How agentic AI takes GenAI to the next level [Q&A]


Agentic AI has been in the news quite a bit of late, but how should enterprises expect it to impact their organizations?
We spoke to Mike Finley, CTO of AnswerRocket, to discuss Agentic AI's benefits, use cases and more.
BN: What sort of use cases will agentic AI support?
MF: This is the assembly line moment for knowledge work. Just like during the Industrial Revolution, we have to decompose the work that people do into repeatable subtasks so they can be done more efficiently with automation. Before agentic AI, we assumed this decomposition would be impossible. But now, it's obvious.

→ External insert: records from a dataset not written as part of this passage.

-- ==== Sys2Proof/Machine/RegAccess.lean ====
section
/-! DEFINITION. One access to control space (R15–R19): its width, alignment and mode checks, the fields it writes under
their access codes, and what a register of its own does with a write. A register whose write has a row of its own in the
opcode table is written through that row's meaning. -/
namespace Sys2Proof.Machine

/-! ## What a write does besides setting fields -/

/-- Run a row's meaning for a write made by `p`: the chip after it, and the status it reports. -/
def Chip.via (c : Chip) (row : State → Host.Outcome State Fault Refusal) : Chip × Status :=
  match row ⟨[], c⟩ with
  | .next s =>
    if s.chip.out.length = c.out.length + 1 || c.out.length + 1 < s.chip.out.length then
      match s.chip.out.getLast? with
      | some (.access _ st) => (s.chip.withOut s.chip.out.dropLast, st)
      | _ => (s.chip, .ok)
    else (s.chip, .ok)
  | _ => (c, .ok)

/-- The rows whose condition holds, one after the other; the status is the highest of theirs (R36). -/
def Chip.rows (c : Chip) (l : List (Bool × (State → Host.Outcome State Fault Refusal))) : Chip × Status :=
  l.foldl (fun (a : Chip × Status) e =>
    if e.1 then
      let (c, st) := a.1.via e.2
      (c, a.2.worst st)
    else a) (c, .ok)

/-- Fields written under their access codes, then the rows whose condition holds. -/
def Chip.fieldsThen (c : Chip) (r : RegInfo) (v i j : Nat)
    (l : List (Bool × (State → Host.Outcome State Fault Refusal))) : Chip × Status :=
  let (c, st) := c.wrFields r.fields v i j
  let (c, st') := c.rows l
  (c, st.worst st')

/-- A bit of a written value. -/
def Fld.on (f : Fld) (v : Nat) : Bool := f.of v == 1

/-- DEV, PWR, TRUST, CLK. -/
def Chip.wrDevice (c : Chip) (p : Port) (r : RegInfo) (v i j : Nat) : Option (Chip × Status) :=
  let b := r.base
  let d : Fin 64 := Fin.ofNat 64 i
  if b = G.DEV_MODE_REQ.base then
    some (c.via fun s => s.run fun c => c.modeWrite p (bits v 31 16) (bits v 2 0))
  else if b = G.DEV_MODE_PEND.base then
    some (c.fieldsThen r v i j [(F.DEV_MODE_PEND_CANCEL.on v, execModePendCancel p),
      (F.DEV_MODE_PEND_CNT_CLR.on v, execModePendCntClr p)])
  else if b = G.DEV_RESET_CTRL.base then
    if bits v 31 16 ≠ 0x5752 then some (c, .accessDenied)
    else some (c.rows [(bit v 0, execWarmReset p (Fin.ofNat 65536 (bits v 31 16)))])
  else if b = G.PWR_SHED_STAGE.base then
    some (c.fieldsThen r v i j [(F.PWR_SHED_STAGE_CLR.on v,
      execShedStageClrWrite p (Fin.ofNat 1024 (c.rd F.PWR_SHED_STAGE_VMEAS)))])
  else if b = G.PWR_DOM_REQ.base then some (c.via (execDomainRequest p d (Fin.ofNat 4 v)))
  else if b = G.PWR_DOM_PEND.base then
    some (c.fieldsThen r v i j [(F.PWR_DOM_PEND_CANCEL.on v, execDomPendCancel p d),
      (F.PWR_DOM_PEND_CNT_CLR.on v, execDomPendCntClr p d)])
  else if b = G.PWR_DOM_CFG.base then
    let base := F.PWR_DOM_CFG_SAVE_BASE.of v
    let len := min 256 (F.PWR_DOM_CFG_SAVE_LEN.of v)
    let overlap := (List.range 64).any fun e => e != i && 0 < len && 0 < c.saveLen e
      && base < c.rd F.PWR_DOM_CFG_SAVE_BASE e + c.saveLen e && c.rd F.PWR_DOM_CFG_SAVE_BASE e < base + len
    if c.mode = mRelay || c.mode = mVerify then
      if overlap || 4096 < base + len then some (c, .badDescriptor)
      else
        let (c, st) := c.wrFields r.fields v i j
        some (c.domLockUp i, st)
    else
      let same := [F.PWR_DOM_CFG_SAVE_BASE, F.PWR_DOM_CFG_SAVE_LEN, F.PWR_DOM_CFG_SVC_SET,
        F.PWR_DOM_CFG_POLICY_LOCK].all fun (f : Fld) => f.of v == c.rd f i
      some (c.wr F.PWR_DOM_CFG_SOAK_STATE v i, if same then .ok else .accessDenied)
  else if b = G.TRUST_CTRL.base then
    some (c.rows [(F.TRUST_CTRL_NEW_NONCE.on v, execNewNonce p), (F.TRUST_CTRL_HOST_DONE.on v, execHostDone p)])
  else if b = G.CLK_PLR.base then
    if (List.range 8).any fun g => (c.region g).img.any fun m => m.trees.any fun t => t.1 == i then
      some (c, .accessDenied)
    else none
  else none

/-- HIF. -/
def Chip.wrHif (c : Chip) (p : Port) (r : RegInfo) (v i j : Nat) : Option (Chip × Status) :=
  let b := r.base
  let f : Fin 64 := Fin.ofNat 64 i
  let ring : Fin 17 := Fin.ofNat 17 j
  let shut := c.flag F.RING_CFG_ENABLE i j || c.resetting i j
  if b = G.HIF_VERSION.base then some (c.via (execHifVersionWrite p f v))
  else if b = G.RING_BASE.base then
    if shut then some (c.wr F.HIF_FN_STAT_LAST_ERR Status.accessDenied.code i, .accessDenied) else none
  else if b = G.RING_CFG.base then
    if F.RING_CFG_RESET.on v then some (c.via (execRingReset p f ring))
    else if F.RING_CFG_ENABLE.on v then some (c.via (execRingEnable p f ring v))
    else if shut then some (c.wr F.HIF_FN_STAT_LAST_ERR Status.accessDenied.code i, .accessDenied)
    else none
  else if b = G.HIF_FN_CTRL.base then some (c.rows [(F.HIF_FN_CTRL_RESET_ALL.on v, execFnResetAll p f)])
  else if b = G.HIF_FN_STAT.base then
    some (c.when (bit v 31) fun c => c.wr F.HIF_FN_STAT_DB_DROP 0 i, .ok)
  else if b = G.HIF_FN_CELLS.base then
    if p = .host 0 then none else some (c, .accessDenied)
  else none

Suppose we're processing customer complaints. We can have AI-driven stages to understand the problem, research the specifics of the case, trend issues with the product in question, compose an appropriate reply -- all in the corporate tone and brand voice. That was 100 percent human work two years ago. Now we'd be foolish to trust most humans to get it right every time.

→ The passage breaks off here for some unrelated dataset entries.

/-- The internal address that an offset of a function's BAR0 maps (R77): the PF's maps control space, a VF's its own page
in the first 8 KiB; every other offset is reserved. -/
def bar0 (f off : Nat) : Option Nat :=
  if f = 0 then (if off < 0x10000000 then some off else none)
  else if off < 0x2000 then some (0x180000 + f * 0x2000 + off) else none

/-- A function of the host accesses its BAR0: an offset that maps nothing meets a reserved address (R29, R77). -/
def Chip.bar0Access (c : Chip) (f : Nat) (write : Bool) (off bytes data : Nat) (go : Chip → Nat → Chip) : Chip :=
  match bar0 f off with
  | some a => go c a
  | none => c.absorb ⟨if write then .wr else .rd, 12, 0, 2, off, bytes, data, 0, some (.host f)⟩ .accessDenied

/-- An access that requester `p` makes: a requester that cannot reach the address meets a reserved one (R29, R33). -/
def Chip.request (c : Chip) (p : Port) (write : Bool) (addr bytes data poison : Nat) : Chip :=
  let k : Pkt := ⟨if write then .wr else .rd, srcPort p, 0, 2, addr, bytes, data, poison, some p⟩
  if c.mode = mBypass then c.answer k .accessDenied 0 0
  else if (regionOf addr = .control && !c.reachesAddr p (addr % 2 ^ 48)) || vfMemory k then c.absorb k .accessDenied
  else c.arrivePkt k true false

/-- REGISTER_WRITE (R15–R19). -/
def execRegisterWrite (by_ : Port) (addr : Fin 0x10000000) (bytes value : Nat) (s : State) :
    Host.Outcome State Fault Refusal :=
  s.run fun c => c.request by_ true addr bytes value 0

/-- An endpoint's response (R361, R369): it answers a request delivered to its port, or comes after the port's isolation
and is discarded and counted. -/
def Chip.response (c : Chip) (k : Pkt) : Chip :=
  if c.flag F.FAB_PORT_STAT_ISOLATED k.src then c.incSat F.FAB_PORT_STAT_LATE_RSP k.src
  else
    let l := Tbl.get c.fab.open_ k.src []
    match l.find? fun q => q.txn == k.txn with
    | none => c
    | some q => (c.withFab { c.fab with open_ := Tbl.set c.fab.open_ k.src (l.erase q) [] }).reach q false

/-- Endpoint ports of the host interface (R526). -/
def hifPorts : List Nat := [12, 13, 16, 17]

/-- A host access through BAR4 below the memory space (R32): a packet of a HIF port to control space that is no access of a
function through its BAR0. -/
def barFour (k : Pkt) : Bool :=
  hifPorts.contains k.src && k.by_.isNone && k.op != .msg && regionOf k.addr == .control

/-- PACKET_ARRIVE (R367): `answered` says that the endpoint answers at once, `clash` that port A of a dual-port bank
writes the same word in the same cycle. -/
def execPacketArrive (pkt : Pkt) (answered clash : Bool) (s : State) : Host.Outcome State Fault Refusal :=
  s.run fun c =>
    if c.mode = mBypass then c
    else
      match pkt.op with
      | .rsp => c.response pkt
      | _ =>
        if c.inWarm && hifPorts.contains pkt.src then
          c.emit (.tlp (if pkt.op == .rd then "unsupported request" else "posted write dropped"))
        else if barFour pkt || vfMemory pkt then c.absorb pkt .accessDenied
        else c.arrivePkt pkt answered clash

/-! ## What lets held requests go on -/

/-- DOMAIN_WAKE_DONE (R449, R453, R367); records held in SOAK go to a ring whose memory is now ON (R185). -/
def execDomainWakeDone (d : Fin 64) (s : State) : Host.Outcome State Fault Refusal :=
  s.run fun c => ((List.range 32).foldl (fun c n => c.brFlush n) (c.wakeDone d)).anteRelease

/-- PLL_RELOCK (R495). -/
def execPllRelock (p : Fin 12) (s : State) : Host.Outcome State Fault Refusal :=
  s.run fun c =>
    if c.dev.held != .none || bit (c.rd F.CLK_PLL_STAT_LOCK) p then c
    else (c.wr F.CLK_PLL_STAT_LOCK (setBit (c.rd F.CLK_PLL_STAT_LOCK) p true)).anteRelease

/-- HBM_FILL_COMPLETE (R390): the fill that began first ends, and with it one that began at the same tick. -/
def execHbmFillComplete (s : State) : Host.Outcome State Fault Refusal :=
  s.run fun c =>
    match c.mems.filling with
    | [] => c
    | x :: r =>
      let t := fun k => Tbl.get c.mems.fillTick k 0
      (c.withMems { c.mems with filling := r.filter fun k => t k != t x }).waitServe

/-! ## The Clothesline (R344, R347, R467) -/

/-- CL_FIRE_WRITE32: nothing where the next due entry is of another kind. -/
def execClFireWrite32 (s : State) : Host.Outcome State Fault Refusal :=
  s.run fun c =>
    match c.clNext with
    | some e =>
      if e.list < 48 && e.kind = 2 then
        (c.clTake e).request .clothesline true (bits e.arg 27 0) 4 (bits e.arg 59 28) 0
      else c
    | none => c

/-- The SOAK pre-wake (R467): SOAK_LEAD before a sampled occasion, domain 37 and the front-end groups of SOAK_LINKS. -/
def Chip.soakPrewake (c : Chip) : Chip :=
  if c.mode != mSoak || c.inTrans then c
  else
    let links := c.rd F.BRX_SOAK_CFG_SOAK_LINKS
    let ds := 37 :: ((List.range 8).filter fun g => bits links (2 * g + 1) (2 * g) != 0).map (25 + ·)
    ds.foldl (fun c d => c.hwWake d) (c.withPwr { c.pwr with
      soakReturn := c.pwr.soakReturn.filter fun d => !ds.contains d })

/-! ## Device entries -/

/-- CL_FIRE_DEVICE: the timed action of a device entry. -/
def execClFireDevice (act : DevAct) (s : State) : Host.Outcome State Fault Refusal :=
  match act with
  | .txStage n cc sym ready => s.stage fun c => c.stageStart n cc sym ready
  | .windowOpen n w => execTxWindowOpen n w s
  | .windowEnd n => execTxWindowEnd n s
  | .paEdge n w on => execPaEdge n w on s
  | .emergencyEnd n => execEmergencyRampEnd n s
  | .exchange clash => execGuardExchange clash s
  | .soakPrewake => s.run Chip.soakPrewake
  | .soakTx q => execSoakTx q s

Can it replace a surgeon, or the captain of a ship, or your kid's kindergarten teacher? Not for a long while. The barriers to interacting with the real world are thorny. We have not yet had the 'GPT moment' for robotics, but it will come. Unlike GPT, however, robotics won't scale cheaply into the millions of users, and they can’t wait seconds for a brain in the cloud to react.
BN: What benefits does it enable, and what types of organizations stand to benefit?
MF: There are tasks like help desks where people have lousy jobs doing the same thing over and over, ironically assisting customers that think the service is lousy and slow too, at a cost to enterprises that hurts profitability without adding competitive value. Everybody loses but we tolerate it because we’ve become accustomed to it. If we could serve all the customers better, faster, and cheaper, in an accountable framework that improves over time, everybody will win.
Agentic AI does just that. Any enterprise workload that does not physically touch the real world can likely be automated now. Anything we would call 'back office' is a great candidate. For example, most of the work involving ERP’s. As models gain more tools and agents get additional guardrails, we will entrust them with more and more tasks.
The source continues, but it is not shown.